*Exercise objective:*
At the line that includes "(14 R343). -/", begin writing out the entries below exactly, and continue through the last line without adding anything.

[Extracted records — start]

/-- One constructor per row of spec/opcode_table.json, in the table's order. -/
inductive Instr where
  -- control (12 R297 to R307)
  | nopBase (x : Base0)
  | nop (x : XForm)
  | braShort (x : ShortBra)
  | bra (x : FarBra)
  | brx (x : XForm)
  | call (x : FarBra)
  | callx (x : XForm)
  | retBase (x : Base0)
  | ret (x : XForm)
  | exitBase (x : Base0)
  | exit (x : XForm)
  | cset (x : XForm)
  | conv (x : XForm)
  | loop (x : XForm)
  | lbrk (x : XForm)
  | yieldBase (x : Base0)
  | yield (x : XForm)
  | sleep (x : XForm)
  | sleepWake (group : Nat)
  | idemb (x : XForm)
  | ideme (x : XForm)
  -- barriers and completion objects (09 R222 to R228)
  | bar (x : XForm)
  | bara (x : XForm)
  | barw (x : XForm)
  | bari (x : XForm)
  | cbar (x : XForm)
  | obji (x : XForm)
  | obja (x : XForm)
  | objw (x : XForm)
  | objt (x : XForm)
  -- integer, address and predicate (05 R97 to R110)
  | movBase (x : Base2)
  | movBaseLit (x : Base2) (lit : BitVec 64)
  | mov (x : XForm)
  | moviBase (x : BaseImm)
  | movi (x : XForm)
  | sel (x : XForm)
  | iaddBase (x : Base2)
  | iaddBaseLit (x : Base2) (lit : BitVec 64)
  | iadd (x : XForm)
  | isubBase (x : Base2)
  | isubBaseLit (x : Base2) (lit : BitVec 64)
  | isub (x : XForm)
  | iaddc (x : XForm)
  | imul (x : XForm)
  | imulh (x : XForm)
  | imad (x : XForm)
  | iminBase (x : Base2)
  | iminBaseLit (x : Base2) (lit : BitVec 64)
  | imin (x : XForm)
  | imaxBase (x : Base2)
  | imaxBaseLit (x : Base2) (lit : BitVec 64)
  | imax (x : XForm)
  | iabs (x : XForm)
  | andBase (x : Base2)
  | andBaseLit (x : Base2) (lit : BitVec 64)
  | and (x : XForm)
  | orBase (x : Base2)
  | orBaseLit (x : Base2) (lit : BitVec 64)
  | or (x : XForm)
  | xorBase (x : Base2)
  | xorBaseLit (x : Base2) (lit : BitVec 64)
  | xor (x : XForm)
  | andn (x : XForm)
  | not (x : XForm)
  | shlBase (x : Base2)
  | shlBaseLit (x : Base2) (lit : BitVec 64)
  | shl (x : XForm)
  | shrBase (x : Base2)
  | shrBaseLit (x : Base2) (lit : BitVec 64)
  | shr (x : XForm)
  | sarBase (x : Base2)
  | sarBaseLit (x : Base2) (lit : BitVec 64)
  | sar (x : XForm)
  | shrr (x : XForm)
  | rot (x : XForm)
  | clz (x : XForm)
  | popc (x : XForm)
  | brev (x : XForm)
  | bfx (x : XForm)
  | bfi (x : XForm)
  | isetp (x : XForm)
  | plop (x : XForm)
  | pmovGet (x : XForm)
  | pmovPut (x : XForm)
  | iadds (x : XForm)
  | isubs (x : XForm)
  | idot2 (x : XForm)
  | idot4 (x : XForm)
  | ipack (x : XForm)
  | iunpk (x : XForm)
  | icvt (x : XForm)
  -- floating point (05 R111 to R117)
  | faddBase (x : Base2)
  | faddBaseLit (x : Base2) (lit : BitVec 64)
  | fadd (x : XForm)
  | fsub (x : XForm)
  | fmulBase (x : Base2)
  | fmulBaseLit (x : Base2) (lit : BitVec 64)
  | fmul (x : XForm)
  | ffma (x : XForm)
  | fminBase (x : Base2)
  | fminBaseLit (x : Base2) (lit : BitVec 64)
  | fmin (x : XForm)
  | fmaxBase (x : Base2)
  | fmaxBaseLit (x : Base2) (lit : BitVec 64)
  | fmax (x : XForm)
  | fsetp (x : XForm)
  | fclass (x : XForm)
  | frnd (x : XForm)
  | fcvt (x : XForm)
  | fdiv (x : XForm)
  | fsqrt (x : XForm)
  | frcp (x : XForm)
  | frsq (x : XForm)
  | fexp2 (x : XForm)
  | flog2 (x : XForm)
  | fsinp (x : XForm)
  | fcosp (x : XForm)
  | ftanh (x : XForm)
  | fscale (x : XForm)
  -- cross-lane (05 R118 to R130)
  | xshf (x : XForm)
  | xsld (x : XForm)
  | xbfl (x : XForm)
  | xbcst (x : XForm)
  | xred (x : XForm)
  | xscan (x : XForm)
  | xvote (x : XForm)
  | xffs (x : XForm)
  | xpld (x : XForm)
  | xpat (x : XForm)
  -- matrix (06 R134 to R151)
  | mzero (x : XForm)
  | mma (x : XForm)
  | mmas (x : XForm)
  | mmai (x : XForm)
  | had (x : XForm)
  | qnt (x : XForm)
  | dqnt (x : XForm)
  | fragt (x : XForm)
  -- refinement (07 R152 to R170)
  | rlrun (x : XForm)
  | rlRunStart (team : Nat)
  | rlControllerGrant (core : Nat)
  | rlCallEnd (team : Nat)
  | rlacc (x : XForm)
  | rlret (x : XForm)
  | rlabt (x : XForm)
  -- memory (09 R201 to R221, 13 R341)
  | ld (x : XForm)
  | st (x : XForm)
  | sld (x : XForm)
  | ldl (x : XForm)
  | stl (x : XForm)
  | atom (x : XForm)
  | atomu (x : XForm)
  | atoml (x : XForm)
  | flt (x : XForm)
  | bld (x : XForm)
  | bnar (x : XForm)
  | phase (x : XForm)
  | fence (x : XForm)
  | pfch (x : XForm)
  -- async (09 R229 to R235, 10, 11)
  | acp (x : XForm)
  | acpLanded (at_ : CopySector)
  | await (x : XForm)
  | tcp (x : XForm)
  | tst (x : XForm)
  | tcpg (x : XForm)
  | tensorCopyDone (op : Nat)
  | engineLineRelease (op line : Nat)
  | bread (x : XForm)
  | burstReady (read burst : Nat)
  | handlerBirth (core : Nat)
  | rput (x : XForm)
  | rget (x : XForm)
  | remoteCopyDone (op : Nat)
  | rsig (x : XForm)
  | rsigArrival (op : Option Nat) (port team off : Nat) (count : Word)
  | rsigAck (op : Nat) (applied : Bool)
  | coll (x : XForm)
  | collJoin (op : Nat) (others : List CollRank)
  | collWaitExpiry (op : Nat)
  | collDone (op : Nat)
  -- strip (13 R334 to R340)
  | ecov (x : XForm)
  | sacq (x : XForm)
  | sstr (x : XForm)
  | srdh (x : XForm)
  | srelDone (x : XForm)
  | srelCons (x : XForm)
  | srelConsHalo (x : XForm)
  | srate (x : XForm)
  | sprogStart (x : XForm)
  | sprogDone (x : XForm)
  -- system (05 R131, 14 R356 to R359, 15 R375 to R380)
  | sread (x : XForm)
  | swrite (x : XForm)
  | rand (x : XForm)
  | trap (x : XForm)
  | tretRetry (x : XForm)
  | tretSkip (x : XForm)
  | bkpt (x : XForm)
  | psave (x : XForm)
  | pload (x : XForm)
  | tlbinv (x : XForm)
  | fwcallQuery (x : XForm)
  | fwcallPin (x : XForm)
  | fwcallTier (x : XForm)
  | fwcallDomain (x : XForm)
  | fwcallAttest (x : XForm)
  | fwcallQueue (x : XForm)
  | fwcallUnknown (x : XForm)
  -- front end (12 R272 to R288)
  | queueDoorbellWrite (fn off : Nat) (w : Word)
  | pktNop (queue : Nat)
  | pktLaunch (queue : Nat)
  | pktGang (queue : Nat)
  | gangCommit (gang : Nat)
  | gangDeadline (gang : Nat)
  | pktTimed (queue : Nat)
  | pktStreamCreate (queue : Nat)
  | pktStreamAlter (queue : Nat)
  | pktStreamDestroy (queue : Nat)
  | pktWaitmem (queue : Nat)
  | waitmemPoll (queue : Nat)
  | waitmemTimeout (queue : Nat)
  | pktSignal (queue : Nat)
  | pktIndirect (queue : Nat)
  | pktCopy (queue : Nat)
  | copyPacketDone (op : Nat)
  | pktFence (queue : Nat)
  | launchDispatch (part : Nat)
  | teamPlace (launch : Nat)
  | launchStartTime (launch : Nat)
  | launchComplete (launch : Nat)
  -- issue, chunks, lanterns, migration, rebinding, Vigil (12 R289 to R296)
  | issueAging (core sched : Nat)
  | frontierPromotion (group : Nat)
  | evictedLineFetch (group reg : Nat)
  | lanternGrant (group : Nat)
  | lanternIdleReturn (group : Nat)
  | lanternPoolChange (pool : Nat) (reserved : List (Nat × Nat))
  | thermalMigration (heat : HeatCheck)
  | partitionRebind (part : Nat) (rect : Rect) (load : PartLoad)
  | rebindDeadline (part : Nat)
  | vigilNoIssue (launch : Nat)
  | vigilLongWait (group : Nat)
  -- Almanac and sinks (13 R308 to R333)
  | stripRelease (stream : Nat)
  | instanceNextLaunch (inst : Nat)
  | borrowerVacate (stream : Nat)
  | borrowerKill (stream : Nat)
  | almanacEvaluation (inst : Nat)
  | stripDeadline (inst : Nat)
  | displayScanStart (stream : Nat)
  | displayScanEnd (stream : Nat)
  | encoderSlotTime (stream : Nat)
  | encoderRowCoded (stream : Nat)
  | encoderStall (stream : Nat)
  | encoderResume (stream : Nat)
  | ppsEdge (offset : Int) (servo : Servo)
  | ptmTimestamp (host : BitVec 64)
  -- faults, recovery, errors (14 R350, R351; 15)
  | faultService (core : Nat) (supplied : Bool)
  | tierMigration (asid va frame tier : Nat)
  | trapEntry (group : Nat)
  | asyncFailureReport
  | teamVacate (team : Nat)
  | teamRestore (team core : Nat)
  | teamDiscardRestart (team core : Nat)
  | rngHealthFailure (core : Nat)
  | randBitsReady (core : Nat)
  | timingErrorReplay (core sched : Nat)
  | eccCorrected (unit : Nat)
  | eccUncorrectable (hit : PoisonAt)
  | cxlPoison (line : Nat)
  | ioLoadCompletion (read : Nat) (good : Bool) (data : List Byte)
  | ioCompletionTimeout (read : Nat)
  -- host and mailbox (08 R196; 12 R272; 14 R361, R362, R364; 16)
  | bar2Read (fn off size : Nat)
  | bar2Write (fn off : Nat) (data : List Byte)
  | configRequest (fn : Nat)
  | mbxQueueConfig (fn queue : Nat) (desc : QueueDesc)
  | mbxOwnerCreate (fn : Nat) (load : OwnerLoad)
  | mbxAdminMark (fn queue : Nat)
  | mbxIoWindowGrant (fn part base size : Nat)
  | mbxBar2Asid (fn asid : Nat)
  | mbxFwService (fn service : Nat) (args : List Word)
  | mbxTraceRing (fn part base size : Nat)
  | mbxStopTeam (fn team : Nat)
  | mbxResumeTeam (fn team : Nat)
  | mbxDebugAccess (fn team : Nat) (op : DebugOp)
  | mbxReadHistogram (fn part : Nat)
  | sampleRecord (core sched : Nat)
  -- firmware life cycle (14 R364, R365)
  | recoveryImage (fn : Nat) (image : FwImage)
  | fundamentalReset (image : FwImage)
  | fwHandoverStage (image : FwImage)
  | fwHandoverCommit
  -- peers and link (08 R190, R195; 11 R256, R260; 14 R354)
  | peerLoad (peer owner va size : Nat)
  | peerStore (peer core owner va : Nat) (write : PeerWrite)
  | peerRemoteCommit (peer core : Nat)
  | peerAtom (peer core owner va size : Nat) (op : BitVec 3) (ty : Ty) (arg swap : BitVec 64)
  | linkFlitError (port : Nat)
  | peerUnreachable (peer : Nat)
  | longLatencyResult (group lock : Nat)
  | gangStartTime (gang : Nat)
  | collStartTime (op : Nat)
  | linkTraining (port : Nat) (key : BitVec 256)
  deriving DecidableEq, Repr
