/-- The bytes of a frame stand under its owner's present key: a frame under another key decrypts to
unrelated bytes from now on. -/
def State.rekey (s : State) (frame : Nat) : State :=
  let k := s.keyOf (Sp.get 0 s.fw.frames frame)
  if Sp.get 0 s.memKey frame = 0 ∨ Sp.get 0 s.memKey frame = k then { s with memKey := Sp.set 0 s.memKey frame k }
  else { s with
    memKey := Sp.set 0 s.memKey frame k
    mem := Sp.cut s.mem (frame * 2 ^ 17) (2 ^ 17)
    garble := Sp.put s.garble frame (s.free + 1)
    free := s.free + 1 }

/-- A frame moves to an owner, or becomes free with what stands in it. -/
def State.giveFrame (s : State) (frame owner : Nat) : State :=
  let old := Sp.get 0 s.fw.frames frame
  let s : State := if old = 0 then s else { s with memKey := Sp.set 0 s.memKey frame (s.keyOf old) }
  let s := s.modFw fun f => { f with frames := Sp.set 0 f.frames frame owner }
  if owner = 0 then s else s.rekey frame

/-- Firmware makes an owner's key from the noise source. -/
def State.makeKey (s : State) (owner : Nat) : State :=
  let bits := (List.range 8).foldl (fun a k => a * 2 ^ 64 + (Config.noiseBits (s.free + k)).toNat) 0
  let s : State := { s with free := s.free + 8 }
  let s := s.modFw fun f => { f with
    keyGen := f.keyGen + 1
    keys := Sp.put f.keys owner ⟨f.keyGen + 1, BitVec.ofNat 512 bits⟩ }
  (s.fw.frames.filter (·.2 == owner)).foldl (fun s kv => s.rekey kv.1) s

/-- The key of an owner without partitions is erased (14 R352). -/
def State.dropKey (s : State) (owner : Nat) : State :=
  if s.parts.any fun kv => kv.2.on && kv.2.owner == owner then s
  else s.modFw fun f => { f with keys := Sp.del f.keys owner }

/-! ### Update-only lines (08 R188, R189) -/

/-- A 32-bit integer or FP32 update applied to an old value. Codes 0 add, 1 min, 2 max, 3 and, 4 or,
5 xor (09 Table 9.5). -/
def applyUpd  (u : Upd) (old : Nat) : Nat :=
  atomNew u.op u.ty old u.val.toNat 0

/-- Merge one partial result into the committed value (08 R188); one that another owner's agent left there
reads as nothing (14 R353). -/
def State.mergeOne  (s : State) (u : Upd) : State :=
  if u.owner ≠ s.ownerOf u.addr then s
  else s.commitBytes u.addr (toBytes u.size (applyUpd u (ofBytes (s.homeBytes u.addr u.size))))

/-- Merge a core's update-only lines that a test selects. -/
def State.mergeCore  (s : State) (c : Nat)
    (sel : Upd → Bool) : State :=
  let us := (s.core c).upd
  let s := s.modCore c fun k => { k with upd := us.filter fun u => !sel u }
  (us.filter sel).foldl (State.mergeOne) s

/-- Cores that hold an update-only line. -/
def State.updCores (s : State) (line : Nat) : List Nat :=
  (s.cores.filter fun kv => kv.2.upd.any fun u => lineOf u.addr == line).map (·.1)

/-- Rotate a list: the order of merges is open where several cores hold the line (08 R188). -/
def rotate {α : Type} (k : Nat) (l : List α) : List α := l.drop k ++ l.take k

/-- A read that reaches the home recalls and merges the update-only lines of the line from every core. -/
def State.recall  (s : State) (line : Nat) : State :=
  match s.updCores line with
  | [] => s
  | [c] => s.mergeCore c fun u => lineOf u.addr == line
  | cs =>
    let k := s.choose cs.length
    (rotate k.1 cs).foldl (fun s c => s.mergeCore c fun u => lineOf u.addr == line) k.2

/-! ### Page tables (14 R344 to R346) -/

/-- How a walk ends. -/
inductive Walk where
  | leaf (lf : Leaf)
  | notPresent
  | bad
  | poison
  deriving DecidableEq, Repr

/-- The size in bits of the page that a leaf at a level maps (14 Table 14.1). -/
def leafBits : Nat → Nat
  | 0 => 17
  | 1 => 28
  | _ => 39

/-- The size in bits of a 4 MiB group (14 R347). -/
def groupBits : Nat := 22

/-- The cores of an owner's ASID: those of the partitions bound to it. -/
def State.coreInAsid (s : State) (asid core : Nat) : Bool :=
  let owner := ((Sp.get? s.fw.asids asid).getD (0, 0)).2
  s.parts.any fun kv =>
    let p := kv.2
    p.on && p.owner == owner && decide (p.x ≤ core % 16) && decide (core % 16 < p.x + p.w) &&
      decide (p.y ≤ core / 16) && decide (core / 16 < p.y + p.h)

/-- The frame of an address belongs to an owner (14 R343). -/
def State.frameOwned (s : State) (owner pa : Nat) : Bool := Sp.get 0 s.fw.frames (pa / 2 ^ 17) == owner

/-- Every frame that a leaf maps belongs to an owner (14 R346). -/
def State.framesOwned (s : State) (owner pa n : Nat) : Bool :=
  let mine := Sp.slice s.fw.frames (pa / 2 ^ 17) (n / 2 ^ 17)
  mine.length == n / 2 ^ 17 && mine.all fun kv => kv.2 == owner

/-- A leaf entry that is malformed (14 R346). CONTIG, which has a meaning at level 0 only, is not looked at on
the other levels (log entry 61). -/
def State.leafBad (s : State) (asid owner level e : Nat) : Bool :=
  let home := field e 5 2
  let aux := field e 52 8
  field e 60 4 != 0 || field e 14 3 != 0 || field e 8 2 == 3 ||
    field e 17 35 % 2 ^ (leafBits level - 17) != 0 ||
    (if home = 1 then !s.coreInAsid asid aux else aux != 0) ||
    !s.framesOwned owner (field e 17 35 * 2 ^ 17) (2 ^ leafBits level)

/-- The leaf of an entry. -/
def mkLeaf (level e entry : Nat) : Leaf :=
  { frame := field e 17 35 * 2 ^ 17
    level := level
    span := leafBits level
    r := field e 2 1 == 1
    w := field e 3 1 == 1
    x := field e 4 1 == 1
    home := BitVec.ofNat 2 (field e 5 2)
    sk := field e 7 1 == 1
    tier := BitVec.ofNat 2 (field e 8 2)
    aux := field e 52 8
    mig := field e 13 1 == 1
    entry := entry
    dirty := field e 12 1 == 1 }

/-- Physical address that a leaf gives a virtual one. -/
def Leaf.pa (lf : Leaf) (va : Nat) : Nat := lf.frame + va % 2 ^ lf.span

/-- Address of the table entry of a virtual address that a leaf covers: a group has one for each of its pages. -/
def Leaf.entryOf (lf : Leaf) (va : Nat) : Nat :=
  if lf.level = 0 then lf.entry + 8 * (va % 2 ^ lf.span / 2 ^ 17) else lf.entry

[Extracted records — finish]

*Solution:*
/-- The frame of an address belongs to an owner (14 R343). -/
def State.frameOwned (s : State) (owner pa : Nat) : Bool := Sp.get 0 s.fw.frames (pa / 2 ^ 17) == owner

/-- Every frame that a leaf maps belongs to an owner (14 R346). -/
def State.framesOwned (s : State) (owner pa n : Nat) : Bool :=
  let mine := Sp.slice s.fw.frames (pa / 2 ^ 17) (n / 2 ^ 17)
  mine.length == n / 2 ^ 17 && mine.all fun kv => kv.2 == owner

/-- A leaf entry that is malformed (14 R346). CONTIG, which has a meaning at level 0 only, is not looked at on
the other levels (log entry 61). -/
def State.leafBad (s : State) (asid owner level e : Nat) : Bool :=
  let home := field e 5 2
  let aux := field e 52 8
  field e 60 4 != 0 || field e 14 3 != 0 || field e 8 2 == 3 ||
    field e 17 35 % 2 ^ (leafBits level - 17) != 0 ||
    (if home = 1 then !s.coreInAsid asid aux else aux != 0) ||
    !s.framesOwned owner (field e 17 35 * 2 ^ 17) (2 ^ leafBits level)

/-- The leaf of an entry. -/
def mkLeaf (level e entry : Nat) : Leaf :=
  { frame := field e 17 35 * 2 ^ 17
    level := level
    span := leafBits level
    r := field e 2 1 == 1
    w := field e 3 1 == 1
    x := field e 4 1 == 1
    home := BitVec.ofNat 2 (field e 5 2)
    sk := field e 7 1 == 1
    tier := BitVec.ofNat 2 (field e 8 2)
    aux := field e 52 8
    mig := field e 13 1 == 1
    entry := entry
    dirty := field e 12 1 == 1 }

/-- Physical address that a leaf gives a virtual one. -/
def Leaf.pa (lf : Leaf) (va : Nat) : Nat := lf.frame + va % 2 ^ lf.span

/-- Address of the table entry of a virtual address that a leaf covers: a group has one for each of its pages. -/
def Leaf.entryOf (lf : Leaf) (va : Nat) : Nat :=
  if lf.level = 0 then lf.entry + 8 * (va % 2 ^ lf.span / 2 ^ 17) else lf.entry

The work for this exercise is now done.